START SOURCE DATA

/-- What the queue holds of a record rests on the clock alone. -/
theorem queued_congr {s t : State} (h : t.clock = s.clock) (r : Record) : queued t r = queued s r := by
  unfold queued
  rw [h]

/-! ## The queues after an entry -/

/-- An entry is admitted exactly when a number is left and the store has room for it (R104, R117). -/
theorem State.admitsEntry_iff (s : State) (j : JournalState) (b : EntryBody) :
    s.admitsEntry j b = true ↔ j.exhausted = false ∧ s.store.total + entryLength b ≤ 524288 := by
  unfold State.admitsEntry
  rw [Bool.and_eq_true, decide_eq_true_iff, Bool.not_eq_true', and_comm]
  rfl

/-- An admitted entry joins the tail of the journal queue (R104). -/
theorem State.enter_queues_of_admits {s : State} {r : EntryRequest} {j : JournalState}
    (hj : s.journalOf r.site = some j) (ha : s.admitsEntry j r.body = true) :
    (s.enter r).1.store.queues
      = s.store.queues.set .journal (s.store.queues.journal ++ [queued s (.journal (s.entryFor j r))]) := by
  have hq : queued (s.setJournal r.site j.taken) (.journal (s.entryFor j r))
      = queued s (.journal (s.entryFor j r)) :=
    queued_congr (State.setJournal_quiet s r.site j.taken).steady.time.2.2 _
  unfold State.enter
  simp [hj, ha, hq, PerStream.get]

/-- An entry that is not admitted moves no record (R105). -/
theorem State.enter_queues_of_refused {s : State} {r : EntryRequest} {j : JournalState}
    (hj : s.journalOf r.site = some j) (ha : s.admitsEntry j r.body = false) :
    (s.enter r).1.store.queues = s.store.queues := by
  unfold State.enter
  simp [hj, ha]

/-- Every record held before an entry is held after it, whether or not the entry is admitted. -/
theorem State.enter_keeps_queued (s : State) (r : EntryRequest) (st : Stream) (q : Queued)
    (hq : q ∈ s.store.queues.get st) : q ∈ (s.enter r).1.store.queues.get st := by
  cases hj : s.journalOf r.site with
  | none =>
    unfold State.enter
    rw [hj]
    exact hq
  | some j =>
    cases ha : s.admitsEntry j r.body with
    | false => rwa [State.enter_queues_of_refused hj ha]
    | true =>
      rw [State.enter_queues_of_admits hj ha, PerStream.get_set]
      split
      · next h => subst h; exact List.mem_append_left _ hq
      · exact hq

/-! ## A machine entry of the device -/

/-- The request of a machine entry of the device with the anchor None (R103). -/
def deviceRequest (b : EntryBody) : EntryRequest := ⟨0, .none, 0, false, b⟩

theorem State.put_device (s : State) (b : EntryBody) : s.put 0 b = (s.enter (deviceRequest b)).1 := rfl

theorem State.journalOf_device (s : State) (b : EntryBody) :
    s.journalOf (deviceRequest b).site = some s.device.state := rfl

theorem State.put_device_lostTotal {s : State} {b : EntryBody}
    (ha : s.admitsEntry s.device.state b = false) :
    (s.put 0 b).device.lostTotal = satAdd s.device.lostTotal 1 := by
  rw [State.put_device]
  unfold State.enter
  rw [State.journalOf_device]
  simp [deviceRequest, ha, State.setJournal, State.countLostEntry]

/-! ## Set Clock (R36) -/

/-- The state in which the Journal is handed the Clock Set entry (R36, step 2). -/
def State.withClock (s : State) (t : Time) : State := { s with clock := t }

@[simp] theorem State.withClock_clock (s : State) (t : Time) : (s.withClock t).clock = t := rfl
@[simp] theorem State.withClock_store (s : State) (t : Time) : (s.withClock t).store = s.store := rfl
@[simp] theorem State.withClock_device (s : State) (t : Time) : (s.withClock t).device = s.device := rfl

/-- The state after an accepted Set Clock (R36). -/
def State.clockSetTo (s : State) (t : Time) : State := (s.withClock t).put 0 (.clockSet s.clock t)

/-- A Clock Set entry has no variable part. -/
theorem entryLength_clockSet (old new : Time) : entryLength (.clockSet old new) = 48 := by
  simp [entryLength, EntryBody.variablePart, pad4]

theorem State.admits_clockSet_iff (s : State) (t : Time) :
    (s.withClock t).admitsEntry s.device.state (.clockSet s.clock t) = true
      ↔ s.device.state.exhausted = false ∧ s.store.total + 48 ≤ 524288 := by
  rw [State.admitsEntry_iff, entryLength_clockSet, State.withClock_store]

theorem State.clockSetTo_clock (s : State) (t : Time) : (s.clockSetTo t).clock = t :=
  (State.put_quiet (s.withClock t) 0 _).steady.time.2.2

/-- Records already held stay as they are (R36). -/
theorem State.clockSetTo_keeps_queued (s : State) (t : Time) (st : Stream) (q : Queued)
    (hq : q ∈ s.store.queues.get st) : q ∈ (s.clockSetTo t).store.queues.get st :=
  State.enter_keeps_queued (s.withClock t) _ st q hq

/-- The Clock Set entry stands under the new time. -/
theorem State.clockSetTo_admitted {s : State} (t : Time) (he : s.device.state.exhausted = false)
    (hr : s.store.total + 48 ≤ 524288) :
    ∃ q, (s.clockSetTo t).store.queues.journal = s.store.queues.journal ++ [q]
      ∧ q.record = .journal ⟨0, s.device.state.next, t, false, s.device.state.saturated,
          s.device.state.lostRun, .none, 0, .clockSet s.clock t⟩ := by
  have ha := (State.admits_clockSet_iff s t).mpr ⟨he, hr⟩
  have hq := State.enter_queues_of_admits (State.journalOf_device (s.withClock t) _) ha
  exact ⟨_, congrArg PerStream.journal hq, rfl⟩

/-- The Clock Set entry is counted lost (R36, R105). -/
theorem State.clockSetTo_lost {s : State} (t : Time)
    (h : s.device.state.exhausted = true ∨ 524288 < s.store.total + 48) :
    (s.clockSetTo t).store.queues = s.store.queues
      ∧ (s.clockSetTo t).device.lostTotal = min (s.device.lostTotal + 1) 4294967295 := by
  have ha : (s.withClock t).admitsEntry s.device.state (.clockSet s.clock t) = false := by
    rw [← Bool.not_eq_true, State.admits_clockSet_iff]
    rintro ⟨he, hr⟩
    rcases h with h | h
    · rw [he] at h
      cases h
    · omega
  exact ⟨State.enter_queues_of_refused (State.journalOf_device (s.withClock t) _) ha,
    State.put_device_lostTotal ha⟩

theorem State.setClock_badValue {s : State} {sec ms : Nat} (h : 999 < ms) :
    s.setClock sec ms = refuse s .badValue := if_pos (Or.inl h)

theorem State.setClock_of_legal {s : State} {sec ms : Nat} (hsec : sec ≤ 4294967295) (hms : ms ≤ 999) :
    s.setClock sec ms = if s.liveSlot.isSome then refuse s .siteLive
      else accept (s.clockSetTo ⟨sec, ms, false⟩) (timeBlock s.clock) := if_neg (by omega)

theorem State.setClock_siteLive {s : State} {sec ms : Nat} {k : Fin 8} {x : Site} (hsec : sec ≤ 4294967295)
    (hms : ms ≤ 999) (hx : s.site k = some x) (hl : x.state.isLive = true) :
    s.setClock sec ms = refuse s .siteLive := by
  have hlive : s.liveSlot ≠ none := fun h => by
    simp [State.liveSlot_none.mp h k x hx] at hl
  rw [State.setClock_of_legal hsec hms, if_pos (Option.isSome_iff_ne_none.mpr hlive)]

theorem State.setClock_accepted {s : State} {sec ms : Nat} (hsec : sec ≤ 4294967295) (hms : ms ≤ 999)
    (hl : ∀ k x, s.site k = some x → x.state.isLive = false) :
    s.setClock sec ms = accept (s.clockSetTo ⟨sec, ms, false⟩) (timeBlock s.clock) := by
  rw [State.setClock_of_legal hsec hms, State.liveSlot_none.mpr hl]
  rfl

/-- SET_CLOCK takes its order with whatever the Front End gives for it. -/
theorem takes_setClock {s u : State} {sec ms : Nat} {code : ResultCode} {area : List Byte}
    (h : s.setClock sec ms = ⟨u, code, area⟩) : Takes (.setClock sec ms) (.setClock sec ms) s u code area :=
  takes_of_answer (g := (·.setClock sec ms)) rfl h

END SOURCE DATA

Reproduce word for word the material above, beginning with the line that contains "s.device.state.exhausted = false)" and ending with the line that contains "s.setClock sec ms = if".

_WORKED SOLUTION_:
theorem State.clockSetTo_admitted {s : State} (t : Time) (he : s.device.state.exhausted = false)
    (hr : s.store.total + 48 ≤ 524288) :
    ∃ q, (s.clockSetTo t).store.queues.journal = s.store.queues.journal ++ [q]
      ∧ q.record = .journal ⟨0, s.device.state.next, t, false, s.device.state.saturated,
          s.device.state.lostRun, .none, 0, .clockSet s.clock t⟩ := by
  have ha := (State.admits_clockSet_iff s t).mpr ⟨he, hr⟩
  have hq := State.enter_queues_of_admits (State.journalOf_device (s.withClock t) _) ha
  exact ⟨_, congrArg PerStream.journal hq, rfl⟩

/-- The Clock Set entry is counted lost (R36, R105). -/
theorem State.clockSetTo_lost {s : State} (t : Time)
    (h : s.device.state.exhausted = true ∨ 524288 < s.store.total + 48) :
    (s.clockSetTo t).store.queues = s.store.queues
      ∧ (s.clockSetTo t).device.lostTotal = min (s.device.lostTotal + 1) 4294967295 := by
  have ha : (s.withClock t).admitsEntry s.device.state (.clockSet s.clock t) = false := by
    rw [← Bool.not_eq_true, State.admits_clockSet_iff]
    rintro ⟨he, hr⟩
    rcases h with h | h
    · rw [he] at h
      cases h
    · omega
  exact ⟨State.enter_queues_of_refused (State.journalOf_device (s.withClock t) _) ha,
    State.put_device_lostTotal ha⟩

theorem State.setClock_badValue {s : State} {sec ms : Nat} (h : 999 < ms) :
    s.setClock sec ms = refuse s .badValue := if_pos (Or.inl h)

theorem State.setClock_of_legal {s : State} {sec ms : Nat} (hsec : sec ≤ 4294967295) (hms : ms ≤ 999) :
    s.setClock sec ms = if s.liveSlot.isSome then refuse s .siteLive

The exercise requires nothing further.